Mutations can randomly occur when a strategy is copied from one agent to another. In this example, we have Prisoner’s Dilemma in which the players choose their actions probabilistically. Agents are shown colored according to their corresponding probability of co-operating, where bright red = always defect and bright green = always cooperate.

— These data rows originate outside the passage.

theorem receiving_passUpFrame (f : Frame) : (s.receiving x).passUpFrame f = (s.passUpFrame f).receiving x := by
  have counted : (s.receiving x).countUnknown (knownUp f.kind) = (s.countUnknown (knownUp f.kind)).receiving x := by
    unfold State.countUnknown
    split
    · rfl
    · exact receiving_count x _
  obtain ⟨t, ht⟩ : ∃ t, t = s.countUnknown (knownUp f.kind) := ⟨_, rfl⟩
  have shape : ∀ z : State, z.passUpFrame f =
      if (z.countUnknown (knownUp f.kind)).passUp.length < 8
      then { z.countUnknown (knownUp f.kind) with passUp := (z.countUnknown (knownUp f.kind)).passUp ++ [f] }
      else (z.countUnknown (knownUp f.kind)).count .upstreamDropped := fun _ => rfl
  rw [shape, shape, counted, ← ht]
  show (if t.passUp.length < 8 then State.receiving { t with passUp := t.passUp ++ [f] } x
    else (t.receiving x).count .upstreamDropped) = _
  split
  · rfl
  · exact receiving_count x _

/-- What a HELLO that a record absorbs does to it: it is a late reply for a CLOSING record, which closes, and for one in its re-poll
wait; an OPEN record that awaits a reply stays (R24, R136). -/
theorem absorb_hello {f : Frame} (hello : f.kind = kindHello) (i : Nat) : s.absorb i f = match s.slot i with
    | none => s
    | some r => if r.closing then (s.count .lateReplies).closeRecord i
      else if r.repollWait then s.count .lateReplies else s := by
  have ack : f.kind ≠ kindAck := by rw [hello]; decide
  have nak : f.kind ≠ kindNak := by rw [hello]; decide
  have state : f.kind ≠ kindState := by rw [hello]; decide
  unfold State.absorb
  cases s.slot i with
  | none => rfl
  | some r =>
    dsimp only
    rw [if_neg ack, if_neg nak, if_neg state]
    refine if_congr Iff.rfl rfl (if_congr Iff.rfl rfl ?_)
    split
    · rfl
    · rfl
    · exact if_neg ack

theorem receiving_absorb_hello {f : Frame} (hello : f.kind = kindHello) :
    (s.receiving x).absorb i f = (s.absorb i f).receiving x := by
  rw [absorb_hello hello, absorb_hello hello, slot_receiving]
  cases s.slot i with
  | none => rfl
  | some r =>
    dsimp only
    rw [receiving_count, receiving_closeRecord]
    split
    · rfl
    · split <;> rfl

/-- The absorption or the passage of a HELLO stands beside the F-port's receiver. -/
theorem receiving_classifyUp_hello {f : Frame} (hello : f.kind = kindHello) (m : Option Nat) :
    (s.receiving x).classifyUp f m = (s.classifyUp f m).receiving x := by
  cases m with
  | none => exact receiving_passUpFrame x f
  | some i =>
    show (s.receiving x).settleFrom ((s.receiving x).absorb i f) = (s.settleFrom (s.absorb i f)).receiving x
    rw [receiving_absorb_hello x i hello, receiving_settleFrom]
end

end Sys2Proof.Machine
end

section
/-! SUPPORT. What the tap of a HELLO carries over from the state it finds (R47 to R53), and the passage of station frames (R23, R33). -/

namespace Sys2Proof.Machine

variable {s : State}

/-- From `s` to `t` only what the station state machine, the hold queues and the Run Engine write is changed: of the upward side
nothing but the replies, of the counters those of the holds and the lost replies, and no pending flag is cleared. -/
structure Carries (s t : State) : Prop where
  left    : Untouched s t
  passUp  : t.passUp = s.passUp
  wireF   : t.wireF = s.wireF
  wireS   : t.wireS = s.wireS
  counter : ∀ c, c ≠ .framesDeferred → c ≠ .framesSuperseded → c ≠ .repliesLost → t.counter c = s.counter c
  pending : ∀ e, s.isPending e = true → t.isPending e = true

theorem Carries.trans {t u : State} (h : Carries s t) (k : Carries t u) : Carries s u :=
  ⟨h.left.trans k.left, k.passUp.trans h.passUp, k.wireF.trans h.wireF, k.wireS.trans h.wireS,
    fun c x y z => (k.counter c x y z).trans (h.counter c x y z), fun e on => k.pending e (h.pending e on)⟩

theorem carries_of_core {t : State} (core : t.core = s.core) (pending : ∀ e, s.isPending e = true → t.isPending e = true) :
    Carries s t := by
  have counters : t.counters = s.counters := (congrArg State.counters core :)
  exact ⟨untouched_of_core core, (congrArg State.passUp core :), (congrArg State.wireF core :), (congrArg State.wireS core :),
    fun c _ _ _ => by simp [State.counter, counters], pending⟩

theorem Carries.rfl' (s : State) : Carries s s := carries_of_core rfl fun _ => id

/-! ## Entries to the hold queues -/

theorem follows_count (c : Counter) : Follows s (s.count c) := by
  refine ⟨fun e on => ?_, fun n _ => by rw [count_eq]; rfl⟩
  by_cases mark : e = .counter128
  · rw [mark] at on ⊢
    exact (count_isPending_counter128 s c).2 (.inr on)
  · rw [count_isPending_of_ne s c e mark]
    exact on

theorem follows_placeReply (r : Reply) : Follows s (s.placeReply r) := by
  unfold State.placeReply
  split
  · exact follows_of_same rfl rfl
  · exact follows_count _

theorem follows_defer (f : Frame) (len : Nat) : Follows s (s.defer f len) :=
  ((follows_placeReply _).trans (follows_count _)).trans (follows_raise _ _)

theorem follows_setQueue (a : Nat) (q : List Frame) : Follows s (s.setQueue a q) := by
  cases a <;> exact follows_of_same rfl rfl

theorem follows_rearm : Follows s s.rearm := by
  unfold State.rearm
  split <;> exact follows_of_same rfl rfl

theorem follows_replySuperseded (len : Nat) (l : List Frame) : Follows s (s.replySuperseded len l) := by
  induction l generalizing s len with
  | nil => exact .rfl' s
  | cons f l ih => exact ((follows_placeReply _).trans (follows_count _)).trans (ih _)

theorem follows_supersede (a : Nat) (f : Frame) : Follows s (s.supersede a f) := by
  rw [supersede_eq]
  split
  · exact .rfl' s
  · exact ((follows_setQueue _ _).trans follows_rearm).trans (follows_replySuperseded _ _)

theorem follows_appendHeld (a : Nat) (f : Frame) : Follows s (s.appendHeld a f) := by
  have tested : ∀ t : State, Follows t t.testHighWater := fun t => by
    unfold State.testHighWater
    split
    · have spent : Follows t { t with highWaterArmed := false } := follows_of_same rfl rfl
      exact spent.trans (follows_raise _ _)
    · exact .rfl' t
  exact ((follows_setQueue _ _).trans (tested _)).trans (follows_placeReply _)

Interestingly, the initial group of co-operators dies out, but the *remaining defectors gradually mellow* until they are playing with slightly above .5 chance of co-operating (as indicated by the light orange color). Unlike one-shot Prisoner’s Dilemma (in which the only Nash equilibrium is mutual defection), the existence of gradual mutation seems to allow natural selection to slowly ‘rachet up’ the level of co-operation.

# Background

### About evolutionary spatial game theory

Evolutionary spatial game theory is a type of model in which ‘agents’ on a grid compete with their neighbors according to different strategies – this is the “spatial” part. Successful agents spread their strategies to their neighbors according to the degree of their relative success – this is the “evolutionary” part. The key point is that there are two things going on: there are agents playing games with each-other, and then there is the “meta-game” of natural selection acting on those agents themselves.

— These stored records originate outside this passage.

-- ==== Sys2Proof/Machine/State.lean ====
section
/-! DEFINITION. The state of the machine (10_state.md R10), the reasons a step can stop, and the state after reset. -/

namespace Sys2Proof.Machine

/-- Why a fetch faults (20_memory.md R40). -/
inductive FetchKind where
  | misaligned
  | outsideText
  deriving DecidableEq, Repr

/-- The fault reasons of 60_exceptions.md R231 with the value each records. Reason 9, `UnwrittenRegister`, belongs to treatment
(a) of R241; this model takes treatment (b) (log 2). -/
inductive FaultReason where
  | fetchFault (pc : Word) (why : FetchKind)
  | illegalInstruction (w : Word) (why : IllegalKind)
  | alignmentFault (addr : Word)
  | busFault (addr : Word)
  | textWriteFault (addr : Word)
  | divideByZero
  | divideOverflow
  deriving DecidableEq, Repr

/-- The run status (10_state.md R23). -/
inductive Status where
  | running
  | halted
  | faulted (reason : FaultReason)
  deriving DecidableEq, Repr

/-- Memory: (address, byte) pairs, addresses strictly rising. An address that is not listed holds no stored byte. -/
abbrev Memory := List Host.Cell

/-- The launch arguments that a run never changes (00_scope.md R6, 20_memory.md R31): the model's own field, not a piece of the
spec's state. The text holds `textLen` instructions from `textBase`; their bytes stand in memory. -/
structure Launched where
  params : Params
  textBase : Word
  textLen : Nat
  data : List AddrRange
  deriving DecidableEq, Repr

/-- The state (R10): registers, `pc`, memory, the two console lists and the run status; and beside it the launch arguments. -/
structure State where
  regs : Vector Word 64
  pc : Word
  mem : Memory
  cinQ : List Byte
  coutQ : List Byte
  status : Status
  launch : Launched
  deriving DecidableEq, Repr

/-- Why no step exists from a state. -/
inductive Fault where
  /-- Raised by `step` when the status is `Halted`: "no further step exists" (10_state.md R23, 48_halt.md R200). Safe. -/
  | halted
  /-- Raised by `step` when the status is `Faulted(reason)`: "no step exists from a `Faulted` state" (60_exceptions.md R232).
  Safe. -/
  | faulted (reason : FaultReason)
  /-- Raised by `cin` when the console input is empty: the machine is stuck, "there is no step and no state change"
  (60_exceptions.md R230, R233). Safe: a real console might go on. -/
  | stuckOnConsoleInput
  deriving DecidableEq, Repr

/-- Why the model gives no meaning. -/
inductive Refusal where
  /-- Raised by an arm of `exec` whose instruction has no meaning yet. Safe. No arm is such an arm now. -/
  | notModelled (mnemonic : String)
  /-- Raised by `launch` for launch arguments that 70_reset_and_hazards.md R261 does not admit: "refused by the model, not run".
  Safe. -/
  | malformedLaunch
  deriving DecidableEq, Repr

/-- The machine right after reset: the launch state (10_state.md R25), `pc` at the one instruction of the text. The spec gives no
program, so nothing is stored there and its word is free (logs 3, 4). Registers 1 to 63, the place of the text, the data and the
input have no value in the spec either: logs 1, 4, 5, 6. -/
def State.reset : State where
  regs := launchRegisters
  pc := launchTextBase
  mem := []
  cinQ := launchInput
  coutQ := []
  status := .running
  launch := ⟨defaultParams, launchTextBase, launchTextLen, launchData⟩

end Sys2Proof.Machine
end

### About the **SGT** package

**SGT** is a Mathematica package to unlock effortless explorations in evolutionary spatial game theory. Using **SGT**, you can setup, conduct and visualize experiments using a small number of functions and symbolic expressions to specify the initial distribution of agents, the topology of the grid, the strategies the agents employ, the payoff structure of the games they play, the rules used to update the agents and apply natural selection, whether and how mutation occurs, whether agents have access to more or less information about their opponents, and whether their success depends on global as well as local properties.

### Why *Mathematica*?

Mathematica is a closed platform but on the other hand a very powerful tool for prototyping and building algorithms. The excellently designed core functional language, the support for graphics production and export, and finally the myriad built-in data analysis and visualization algorithms make this a very productive environment to do science in. The notebook document format is also the perfect type of interface to do exploratory work.